Indiana Pacers forward Thaddeus Young isn’t known as a vocal leader, in fact, his reputation is that he’s usually the most even-keeled guy in the room. However, after the Pacers were blown out by the Detroit Pistons in early November, the normally reserved Young was anything but that.

“When we lost, I think, we lost at the first Detroit game. I came in, and I spoke to the team, and I was a little out of character because I was yelling,” Young told Basketball Insiders. “It got through to those guys, and we understood what we had to do to go out there and win games.

“I made it clear that if we don’t move the ball, if we don’t do it by committee, if we don’t defend and guard the paint, it’s going to be a long season. It’s going to be one of those seasons where it’s going to be tough on everybody, and we don’t want that.”

The Pacers seemed to turn a corner after that moment. A sense of purpose was introduced to the team—a team that has so many new faces playing so many new roles. It also brought the team together.

“We love being around each other,” Young explained. “We’re doing it as a family, and we’re committed to winning games as a whole, not as one person. When I came in and got on those guys, it was out of the love for the game, the passion for the game, the passion for this team and understanding where we can go as a team.”

The Pacers have lost one game since Young spoke his mind.

Young, who is playing in his 11th NBA season, sees something special in this year’s version of the Pacers—a team many predicted would be rebuilding, but one that enters play on November 21 two games above .500 and setting the tone as much on defense.

“Defensively we’re coming along,” Young admitted. “We’re starting to lock in a little bit more on the defensive side of the basketball. Offensively, it’s there.

“We know what we have to do to win games, which is move the basketball, execute, and do it by committee. Defensively if we do it by committee each and every night, defensively we’ll be definitely a tough team to beat. Especially going into the later part of the season.”

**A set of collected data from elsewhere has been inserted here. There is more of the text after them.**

-- ==== Sys2Proof/Machine/Dispatch.lean ====
section
/-! DEFINITION. `Execute(o)` (spec/60_exceptions.md R162): one arm per operation, no default arm. -/

namespace Sys2Proof.Machine

/-- `Execute(o)` (R162). -/
def exec (i : Instr) (s : State) : Host.Outcome State Fault Refusal :=
  match i with
  | .cls => Sys2Proof.Machine.execCls s
  | .ret => Sys2Proof.Machine.execRet s
  | .jp nnn => Sys2Proof.Machine.execJp nnn s
  | .call nnn => Sys2Proof.Machine.execCall nnn s
  | .seImm x kk => Sys2Proof.Machine.execSeImm x kk s
  | .sneImm x kk => Sys2Proof.Machine.execSneImm x kk s
  | .seReg x y => Sys2Proof.Machine.execSeReg x y s
  | .ldImm x kk => Sys2Proof.Machine.execLdImm x kk s
  | .addImm x kk => Sys2Proof.Machine.execAddImm x kk s
  | .ldReg x y => Sys2Proof.Machine.execLdReg x y s
  | .orReg x y => Sys2Proof.Machine.execOrReg x y s
  | .andReg x y => Sys2Proof.Machine.execAndReg x y s
  | .xorReg x y => Sys2Proof.Machine.execXorReg x y s
  | .addReg x y => Sys2Proof.Machine.execAddReg x y s
  | .sub x y => Sys2Proof.Machine.execSub x y s
  | .shr x y => Sys2Proof.Machine.execShr x y s
  | .subn x y => Sys2Proof.Machine.execSubn x y s
  | .shl x y => Sys2Proof.Machine.execShl x y s
  | .sneReg x y => Sys2Proof.Machine.execSneReg x y s
  | .ldI nnn => Sys2Proof.Machine.execLdI nnn s
  | .jpV0 nnn => Sys2Proof.Machine.execJpV0 nnn s
  | .rnd x kk => Sys2Proof.Machine.execRnd x kk s
  | .drw x y n => Sys2Proof.Machine.execDrw x y n s
  | .skp x => Sys2Proof.Machine.execSkp x s
  | .sknp x => Sys2Proof.Machine.execSknp x s
  | .ldVxDT x => Sys2Proof.Machine.execLdVxDT x s
  | .ldVxK x => Sys2Proof.Machine.execLdVxK x s
  | .ldDTVx x => Sys2Proof.Machine.execLdDTVx x s
  | .ldSTVx x => Sys2Proof.Machine.execLdSTVx x s
  | .addI x => Sys2Proof.Machine.execAddI x s
  | .ldF x => Sys2Proof.Machine.execLdF x s
  | .ldB x => Sys2Proof.Machine.execLdB x s
  | .ldMemVx x => Sys2Proof.Machine.execLdMemVx x s
  | .ldVxMem x => Sys2Proof.Machine.execLdVxMem x s

end Sys2Proof.Machine
end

Young has always been something of an all-purpose player who understands that on this team, he has to be part of the defensively solution.

“I have tough matchups each and every night,” Young said. “I’m switching on guys; that’s point guards or centers or just all different positions. I have to be able to do those different things, and for me, I take pride in my defense each and every night. Going out there and executing on the defensive end because the offense is going to come. I don’t really worry too much about offense. I’ve been in the league long enough to know how I’m going to score the basketball and what I’m going to be able to do, but it’s ‘Can you get stops on the defensive end?’ which is going to win games for us.”

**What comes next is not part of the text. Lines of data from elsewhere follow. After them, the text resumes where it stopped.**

/-- Settles O2: in each pattern the digits of the operands are the value of the encoder's operand fields. -/
theorem everyPatternDecodesWithItsOperands : Obligations.EveryPatternDecodesWithItsOperands := by
  intro x y n kk nnn X XY XKK NNN dec
  have hX : (placeX x).toNat = X := toNat_placeX x
  have hXY : (placeX x ||| placeY y).toNat = XY := toNat_placeX_placeY x y
  have hXKK : (placeX x ||| zext16 kk).toNat = XKK := toNat_placeX_zext16 x kk
  have hNNN : (zextImm nnn).toNat = NNN := toNat_zextImm nnn
  have hXYN : (placeX x ||| placeY y ||| placeN n).toNat = XY + n.val := toNat_placeX_placeY_placeN x y n
  have hDrw : dec (0xD000 + XY + n.val) = .ok (.drw x y n) := by
    rw [Nat.add_assoc]
    exact decodeWord_ofNat (.drw x y n) hXYN
  exact
   ⟨decodeWord_ofNat .cls rfl, decodeWord_ofNat .ret rfl, decodeWord_ofNat (.jp nnn) hNNN,
    decodeWord_ofNat (.call nnn) hNNN, decodeWord_ofNat (.seImm x kk) hXKK, decodeWord_ofNat (.sneImm x kk) hXKK,
    decodeWord_ofNat (.seReg x y) hXY, decodeWord_ofNat (.ldImm x kk) hXKK, decodeWord_ofNat (.addImm x kk) hXKK,
    decodeWord_ofNat (.ldReg x y) hXY, decodeWord_ofNat (.orReg x y) hXY, decodeWord_ofNat (.andReg x y) hXY,
    decodeWord_ofNat (.xorReg x y) hXY, decodeWord_ofNat (.addReg x y) hXY, decodeWord_ofNat (.sub x y) hXY,
    decodeWord_ofNat (.shr x y) hXY, decodeWord_ofNat (.subn x y) hXY, decodeWord_ofNat (.shl x y) hXY,
    decodeWord_ofNat (.sneReg x y) hXY, decodeWord_ofNat (.ldI nnn) hNNN, decodeWord_ofNat (.jpV0 nnn) hNNN,
    decodeWord_ofNat (.rnd x kk) hXKK, hDrw, decodeWord_ofNat (.skp x) hX, decodeWord_ofNat (.sknp x) hX,
    decodeWord_ofNat (.ldVxDT x) hX, decodeWord_ofNat (.ldVxK x) hX, decodeWord_ofNat (.ldDTVx x) hX,
    decodeWord_ofNat (.ldSTVx x) hX, decodeWord_ofNat (.addI x) hX, decodeWord_ofNat (.ldF x) hX,
    decodeWord_ofNat (.ldB x) hX, decodeWord_ofNat (.ldMemVx x) hX, decodeWord_ofNat (.ldVxMem x) hX⟩

/-! ### The opcode map and the dispatch agree (R74, R75) -/

theorem Instr.row_mem_opcodeMap (i : Instr) : i.row ∈ opcodeMap := by
  cases i <;> simp only [row] <;> decide

/-- Every row is the row of the operation its pattern decodes to. -/
theorem row_of_decoded_pattern : ∀ r ∈ opcodeMap, (decodeWord r.pattern).map Instr.row = .ok r := by decide

theorem exists_row_eq {r : OpcodeRow} (hr : r ∈ opcodeMap) : ∃ i : Instr, i.row = r := by
  have h := row_of_decoded_pattern r hr
  cases hd : decodeWord r.pattern with
  | ok i => rw [hd] at h; cases h; exact ⟨i, rfl⟩
  | error e => rw [hd] at h; cases h

theorem exists_decodeWord_of_selects {r : OpcodeRow} (hr : r ∈ opcodeMap) {w : Word} (hw : r.selects w = true) :
    ∃ i, decodeWord w = .ok i ∧ i.row = r := by
  obtain ⟨i, rfl⟩ := exists_row_eq hr
  exact ⟨i.withFieldsOf w, decodeWord_of_selects hw, i.row_withFieldsOf w⟩

/-- Settles O4: a decoded word is its operation's encoding, which the row selects; a selecting row's operation is the decoded one,
so a word that fails is selected by none. -/
theorem dispatchAgreesWithOpcodeMap : Obligations.DispatchAgreesWithOpcodeMap := by
  intro w
  refine ⟨fun i h => ⟨i.row_mem_opcodeMap, ?_⟩, fun r hr hw => exists_decodeWord_of_selects hr hw,
    fun e h => ⟨Machine.decodeWord_error h, fun r hr => Bool.eq_false_iff.2 fun hw => ?_⟩⟩
  · rw [← encode_of_decodeWord h]
    exact i.selects_encode
  · obtain ⟨i, hi, -⟩ := exists_decodeWord_of_selects hr hw
    rw [h] at hi
    cases hi

/-! ### The six classes of words that do not decode (R77) -/

theorem decodeFamily0_eq_error {w : Word} :
    decodeFamily0 w = .error (.unrecognised w) ↔ w ≠ 0x00E0#16 ∧ w ≠ 0x00EE#16 := by
  simp [decodeFamily0, ite_ok_eq_error]

theorem decodeFamily8_eq_error {w : Word} :
    decodeFamily8 w = .error (.unrecognised w) ↔ w.toNat % 16 ∈ [0x8, 0x9, 0xA, 0xB, 0xC, 0xD, 0xF] := by
  unfold decodeFamily8
  rw [val_fieldN]
  split
  case h_10 =>
    simp only [imp_false] at *
    simp only [List.mem_cons, List.not_mem_nil, or_false, true_iff]
    omega
  all_goals simp [*]

theorem decodeFamilyE_eq_error {w : Word} :
    decodeFamilyE w = .error (.unrecognised w) ↔ w.toNat % 256 ∉ [0x9E, 0xA1] := by
  simp [decodeFamilyE, ite_ok_eq_error, ← toNat_fieldKK, ← BitVec.toNat_inj]

theorem decodeFamilyF_eq_error {w : Word} :
    decodeFamilyF w = .error (.unrecognised w) ↔
      w.toNat % 256 ∉ [0x07, 0x0A, 0x15, 0x18, 0x1E, 0x29, 0x33, 0x55, 0x65] := by
  simp [decodeFamilyF, ite_ok_eq_error, ← toNat_fieldKK, ← BitVec.toNat_inj]

/-- Settles O5: a failure is one of the family its top nibble dispatches to. -/
theorem decodeFailuresAreTheSixClasses : Obligations.DecodeFailuresAreTheSixClasses := by
  intro w
  have hlt := w.isLt
  have hn : fieldN w = 0 ↔ w.toNat % 16 = 0 := by rw [Fin.ext_iff, val_fieldN]; rfl
  dsimp only
  unfold decodeWord
  rw [toNat_fieldOp]
  split
  case h_1 hop => simp [hop, decodeFamily0_eq_error]
  case h_6 hop | h_10 hop => simp [hop, hn]
  case h_9 hop => simp [hop, decodeFamily8_eq_error]
  case h_15 hop => simp [hop, decodeFamilyE_eq_error]
  case h_16 =>
    simp only [imp_false] at *
    have hop : w.toNat / 4096 = 0xF := by omega
    simp [hop, decodeFamilyF_eq_error]
  all_goals simp [*]

/-- Settles O1, by evaluation of the decoder. -/
theorem sampleWordsDecode : Obligations.SampleWordsDecode := by
  unfold Obligations.SampleWordsDecode
  decide

end Sys2Proof

namespace Sys2Proof.Machine

/-! ### A fetched word that does not decode (R77, R79, R164) -/

theorem step_of_decodeWord_error {s : State} {w : Word} {e : DecodeError} (hevent : s.nextEvent = .step)
    (hfault : s.fault = none) (hwait : s.wait = none) (hfetch : fetchWord s.mem s.pc.toNat = .ok w)
    (hdecode : decodeWord w = .error e) : step s = takeFault (.decodeError w) s.consumeEvent.tickTimers := by
  simp [step, handleEvent, stepEvent, fetchDecodeExecute, hevent, hfault, hwait, hfetch, hdecode]

/-- Settles O9: two zero bytes are fetched as the word 0, which no row selects. -/
theorem zeroedMemoryDoesNotExecute : Obligations.ZeroedMemoryDoesNotExecute := by
  intro s hevent hfault hwait hpc hhigh hlow
  have hfetch : fetchWord s.mem s.pc.toNat = .ok 0x0000#16 :=
    fetchWord_eq_ok.2 ⟨Nat.lt_succ_of_le hpc, by rw [hhigh, hlow]; rfl⟩
  have hdecode : decodeWord 0x0000#16 = .error (.unrecognised 0x0000#16) := rfl
  exact ⟨_, step_of_decodeWord_error hevent hfault hwait hfetch hdecode, rfl, rfl,
    fun p hp => by cases p <;> simp [Part.same] at hp ⊢⟩

end Sys2Proof.Machine

/-! PROOFS. The control-flow family (spec/40_control_flow.md): the jumps, the call and the return with the stack between them,
and the skips. -/

namespace Sys2Proof.Machine

/-! ### The jumps (R100, R107) -/

theorem zextImm_eq_ofNat (nnn : Imm12) : zextImm nnn = BitVec.ofNat 16 nnn.toNat := (BitVec.ofNat_toNat 16 nnn).symm

theorem zext16_eq_ofNat (u : Byte) : zext16 u = BitVec.ofNat 16 u.toNat := (BitVec.ofNat_toNat 16 u).symm

theorem exec_jp (nnn : Imm12) (s : State) : exec (.jp nnn) s = .next (s.setPc (zextImm nnn)) := rfl

theorem exec_jpV0 (nnn : Imm12) (s : State) :
    exec (.jpV0 nnn) s = .next (s.setPc (zextImm nnn + zext16 (s.reg 0))) := rfl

While most would see a 10-8 record as a positive thing, Young and the Pacers know they have to get better at the little things to be the team they want to be.

“We feel like we should be better and we’re continuing to get better as a team,” Young said. “We continue practicing, playing, and going out there and executing in games. We’re getting better as a team. We can’t have stretches like that where we lost four games in a row or a couple of games in a row. We have to try to bounce back from one loss and try to get to the next game. So far, we’ve been doing a good job. We’ve just been playing. Like I said, we’re executing and having fun playing with each other.”

Young smiled when explained why he felt that he had to get on his teammates.

“Some guys could have been like ‘forget what he’s talking about,’ but everybody was on the same page,” Young explained. “Everybody understood exactly where I was coming from. Besides the fact when I get mad, they know something’s wrong. I’m pretty laid back and chill, so when I do get mad, and I do get upset, it’s something that has to change.”

The Pacers seem to have found their way, and maybe a little tough love from an unexpected place was all that was needed.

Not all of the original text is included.